Não vamos aqui lembrar o golpe neo-fascista que derrubou com o apoio da CIA o governo da Ucrânia (procurem qual a ideologia dos grupos apoiados por Washington: Svoboda, Fatherland Party, Right Sector...); nem vamos falar dos "rebeldes" da Síria.
Moscovo tenta manter, e se possível ampliar, a sua área de influência. Sim, então? Qual o espanto?
Os Estados Unidos não fazem ou mesmo? Ou será que até fazem muito mais e pior do que isso?

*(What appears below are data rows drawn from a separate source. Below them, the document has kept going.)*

/-- Entry `i` of the palette lies at `8 + 3*i` (R91). -/
theorem frameRecord_palette (tc : BitVec 16) {r : Encoded} {i : Nat} {k : Key} (h : r.palette[i]? = some k) :
    (frameRecord tc r)[8 + 3 * i]? = some (BitVec.ofNat 8 (k.toNat / 65536)) ∧
      (frameRecord tc r)[8 + 3 * i + 1]? = some (BitVec.ofNat 8 (k.toNat / 256)) ∧
      (frameRecord tc r)[8 + 3 * i + 2]? = some (BitVec.ofNat 8 k.toNat) := by
  have hi : i < r.palette.length := (List.getElem?_eq_some_iff.mp h).1
  have hlen := rgb_flatMap_length r.palette
  simp only [Nat.add_assoc, frameRecord_getElem?_body]
  rw [List.getElem?_append_left (by omega), List.getElem?_append_left (by omega), List.getElem?_append_left (by omega)]
  exact rgb_flatMap_getElem? r.palette i k h

/-- Behind the palette lie the packed indices (R91). -/
theorem frameRecord_drop (tc : BitVec 16) (r : Encoded) :
    (frameRecord tc r).drop (8 + 3 * r.palette.length) = pack r.indices (bw r.palette.length) := by
  rw [frameRecord_eq, ← rgb_flatMap_length, Nat.add_comm]
  simp only [List.drop_succ_cons, List.drop_left]

/-- The header bytes as numbers (R91). -/
theorem frameRecord_eq_bytes (tc : BitVec 16) (r : Encoded) : frameRecord tc r =
    0xAA :: BitVec.ofNat 8 (frameSize r.palette.length) :: BitVec.ofNat 8 (frameSize r.palette.length / 256) ::
      BitVec.ofNat 8 tc.toNat :: BitVec.ofNat 8 (tc.toNat / 256) :: 0x03 ::
      BitVec.ofNat 8 r.palette.length :: BitVec.ofNat 8 (r.palette.length / 256) ::
      (r.palette.flatMap rgb ++ pack r.indices (bw r.palette.length)) := by
  rw [frameRecord_eq, lo_ofNat, hi_ofNat, lo_ofNat, hi_ofNat, lo_eq, hi_eq]

/-- Settles O33: the record's length is its size field, and the header bytes are read off the record. -/
theorem frameRecordLayout : Obligations.FrameRecordLayout := by
  rintro s tc r f rfl rfl
  obtain ⟨hpos, hle⟩ : 1 ≤ (encodedGrid s).palette.length ∧ (encodedGrid s).palette.length ≤ 1024 := grid_palette_length s
  obtain ⟨hlow, hhigh⟩ := frameSize_bounds hpos hle
  have hlen : (frameRecord tc (encodedGrid s)).length = frameSize (encodedGrid s).palette.length :=
    frameRecord_length tc (grid_indices_length s) hle
  rw [hlen]
  refine ⟨rfl, hlow, hhigh, ?_, ?_, ?_, ?_, ?_, ?_, ?_, ?_, fun i k h => frameRecord_palette tc h, frameRecord_drop tc _⟩
  all_goals
    rw [frameRecord_eq_bytes]
    rfl

/-! ### The message -/

/-- The message with its envelope written out byte by byte (R90). -/
theorem message_eq (p : List Byte) : message p =
    0x01 :: lo (lengthField p) :: hi (lengthField p) ::
      (p ++ [lo (checksum (lengthField p) p), hi (checksum (lengthField p) p), 0x02]) := by
  simp [message, u16le]

/-- After the start byte and the length field come the payload, the checksum and the end byte (R90). -/
theorem message_getElem?_tail (p : List Byte) (j : Nat) : (message p)[3 + j]? =
    (p ++ [lo (checksum (lengthField p) p), hi (checksum (lengthField p) p), 0x02])[j]? := by
  rw [message_eq, Nat.add_comm]
  simp only [List.getElem?_cons_succ]

/-- The checksum of a payload whose length field does not wrap (R190). -/
theorem checksum_lengthField {p : List Byte} (h : p.length ≤ 65533) : checksum (lengthField p) p =
    BitVec.ofNat 16 (((p.length + 2) % 256 + (p.length + 2) / 256 + (p.map (fun b => b.toNat)).sum) % 65536) := by
  have hhi : (p.length + 2) / 256 % 256 = (p.length + 2) / 256 := Nat.mod_eq_of_lt (by omega)
  apply BitVec.eq_of_toNat_eq
  simp [checksum, lengthField, lo_ofNat, hi_ofNat, byteSum, hhi]

/-- Settles O36: the envelope's bytes lie before and behind the payload. -/
theorem messageEnvelope : Obligations.MessageEnvelope := by
  rintro p m hp rfl
  refine ⟨message_length p, ?_, ?_, ?_, fun i hi => ?_, ⟨_, rfl, ?_, ?_⟩, ?_⟩
  · rw [message_eq]; rfl
  · rw [message_eq, ← lo_ofNat]; rfl
  · rw [message_eq, ← hi_ofNat]; rfl
  · rw [message_getElem?_tail, List.getElem?_append_left hi]
  · rw [message_getElem?_tail, List.getElem?_append_right le_rfl, Nat.sub_self, ← lo_ofNat, ← checksum_lengthField hp]; rfl
  · rw [show 4 + p.length = 3 + (p.length + 1) by omega, message_getElem?_tail, List.getElem?_append_right (by omega),
      Nat.add_sub_cancel_left, ← hi_ofNat, ← checksum_lengthField hp]
    rfl
  · rw [show 5 + p.length = 3 + (p.length + 2) by omega, message_getElem?_tail, List.getElem?_append_right (by omega),
      Nat.add_sub_cancel_left]
    rfl

end Sys2Proof.Machine
end


section
/-! SUPPORT. The pixel grid commands, in and out of bounds (R110-R113). -/

namespace Sys2Proof.Machine

/-! ### How a command ends -/

/-- Execution writes neither the error nor its information, but for SOFT_RESET (R83). -/
theorem complete_effect_succeeded {i : Instr} (hi : i ≠ .softReset) (s : State) : Succeeded s (complete (effect s i)) := by
  obtain ⟨herr, hcode, hinfo, -⟩ := effect_status i s
  rw [if_neg hi] at herr hcode hinfo
  exact ⟨rfl, rfl, rfl, herr, hcode, hinfo⟩

theorem failCommand_failed (c : Option Instr) (e : CmdError) (n : BitVec 16) (s : State) :
    Failed e n.toNat (failCommand c e n s) := by
  constructor <;> rfl

/-! ### The cells -/

@[simp] theorem pixel_clearGrid (s : State) (a : Nat) : pixel (clearGrid s) a = 0 := rfl

/-- The addressed cell takes the operand's colour, every other cell stays (R113). -/
@[simp] theorem pixel_writePixel (s : State) (a : Nat) :
    pixel (writePixel s) a = if a = operandCell s then operandColour s else pixel s a :=
  pixel_storePixel s (operandCell s) a (operandColour s)

@[simp] theorem operandCell_latchPixel (s : State) : operandCell (latchPixel s) = operandCell s := rfl

@[simp] theorem operandColour_latchPixel (s : State) : operandColour (latchPixel s) = operandColour s := rfl

theorem operandCell_eq (s : State) : operandCell s = s.pixY.toNat * 32 + s.pixX.toNat := rfl

/-! ### What the grid commands leave alone -/

/-- Outside `PIXMEM` and `PIX_RDATA` a pixel grid command writes the status only (R111-R113). -/
theorem exec_gridCommand_frame {i : Instr} {s t : State} (hi : i ∈ [.gridClear, .pixGet, .pixSet]) (h : exec i s = .next t) :
    SameOperands s t ∧ SamePalette s t ∧ SameFrame s t ∧ SameOut s t ∧ SameIn s t ∧ SameSession s t ∧ SamePort s t := by
  have hclass : i ≠ .softReset ∧ i ∉ [.paletteEncode, .frameBuild, .msgStaticImage, .animAddFrame] ∧
      i ∉ [.frameBuild, .msgStaticImage, .animAddFrame] ∧ i ∉ [.msgRaw, .msgBrightness, .msgStaticImage, .animNextChunk] ∧
      i ∉ [.animBegin, .animAddFrame, .animEnd, .animNextChunk] := by
    cases i <;> revert hi <;> decide
  obtain ⟨hreset, hpalette, hframe, hout, hsession⟩ := hclass
  obtain ⟨sameOperands, sameIn, samePort⟩ := commandsKeepHostOwnedState i s t hreset h
  exact ⟨sameOperands, exec_samePalette hreset h hpalette, exec_sameFrame hreset h hframe, exec_sameOut hreset h hout,
    sameIn, exec_sameSession hreset h hsession, samePort⟩

/-- Out of bounds PIX_GET and PIX_SET fail alike, and their failure drops no result (R112, R113, R276 (d)). -/
theorem exec_outOfBounds {i : Instr} {s : State} (hi : i ∈ [.pixGet, .pixSet])
    (hout : 32 ≤ s.pixX.toNat ∨ 32 ≤ s.pixY.toNat) :
    ∃ t, exec i s = .next t ∧ Failed .outOfBounds 0 t ∧ SameData s t ∧ SamePort s t := by
  have hraise : Raises s i .outOfBounds 0 := by
    have hb := (inBounds_eq_false_iff s).mpr hout
    obtain rfl | rfl : i = .pixGet ∨ i = .pixSet := by simpa using hi
    · exact ⟨rfl, rfl, hb⟩
    · exact ⟨rfl, rfl, hb⟩
  have hexec := exec_of_raises hraise
  obtain ⟨sameOperands, samePalette, sameFrame, sameOut, sameIn, sameSession, samePort⟩ :=
    exec_gridCommand_frame (List.mem_cons_of_mem _ hi) hexec
  exact ⟨_, hexec, failCommand_failed _ _ 0 s,
    ⟨sameOperands, rfl, pixel_failCommand _ _ _ s, samePalette, sameFrame, sameOut, sameIn, sameSession⟩, samePort⟩

/-! ### The commands -/

/-- Settles O26: the effect latches the old colour and then writes the cell; out of bounds nothing is dropped. -/
theorem pixSetSwapsTheCell : Obligations.PixSetSwapsTheCell := by
  refine ⟨fun s hx hy => ?_, fun s hout => exec_outOfBounds (by decide) hout⟩
  have hguard : Guard s .pixSet := (inBounds_iff s).mpr ⟨hx, hy⟩
  have hexec := exec_of_guard hguard
  have hcells (a : Nat) : pixel (complete (effect s .pixSet)) a = if a = operandCell s then s.pixWdata else pixel s a := by
    simp [effect, operandColour]
  rw [← operandCell_eq]
  exact ⟨_, hexec, complete_effect_succeeded (by decide) s, rfl, (hcells _).trans (if_pos rfl),
    fun a ha => (hcells a).trans (if_neg ha), exec_gridCommand_frame (by decide) hexec⟩
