-- ==== Sys2Proof/Syntax.lean ====
section
/-! DEFINITION. The commands of the package: one constructor per row of the opcode table, in the table's order. A command carries
what the outside or the engine at work supplies with it: the unit, mailbox, port or descriptor it names, and what the physical
world answers. -/
namespace Sys2Proof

Esta é a lógica de qualquer potência cuja economia esteja baseada no Capitalismo. Os analistas do NYT deveriam bem conhecer este aspecto: deveriam ficar espantados caso a Rússia (ou a China) não tentassem seguir as pegadas de Washington.
E em vez de desperdiçar tinta com termos como "Império Russo" (que nada tem a ver com a União Soviética pseudo-comunista), o NYT poderia ter explicado que o dito Império, fundado num sistema político de tipo quase feudal, nunca tentou conquistar a hegemonia global; hegemonia alcançada pelo Ocidente com a expansão militar e económica.
Mas a hegemonia ocidental teve e ainda tem um custo enorme: Afeganistão, Iraque, Síria, Ucrânia, outra vez Iraque, este é o rasto de destruição deixado pelos Estados Unidos. Não é a habilidade do Kremlin que desvia as mentes do homens, são as suas próprias acções e a recusa a admitir os fracassos que tornaram a América um lugar olhado com cada vez mais desconfiança.
É triste que os media dos Estados Unidos, em vez de funcionar como um ponto de observação crítico e auto-crítico, prefiram continuar dobrados perante os ditames da elite que fica no poder. Chegamos a um ponto em que um outrora conceituado diário lido globalmente é obrigado a saltos mortais semânticos para justificar uma política que não é defendível.
Deixar ao Presidente Putin a tarefa de indicar o embaraçoso estado da política externa americana é o sinal de que provavelmente foi alcançado o ponto de não retorno. Não há vontade nenhuma de "pôr ordem na casa", os media abdicam da causa de servir o interesse do público e aceitam passivamente o papel de amplificadores.
Poderá dizer-se "Mas sempre foi assim". Não, não é verdade, não foi sempre assim.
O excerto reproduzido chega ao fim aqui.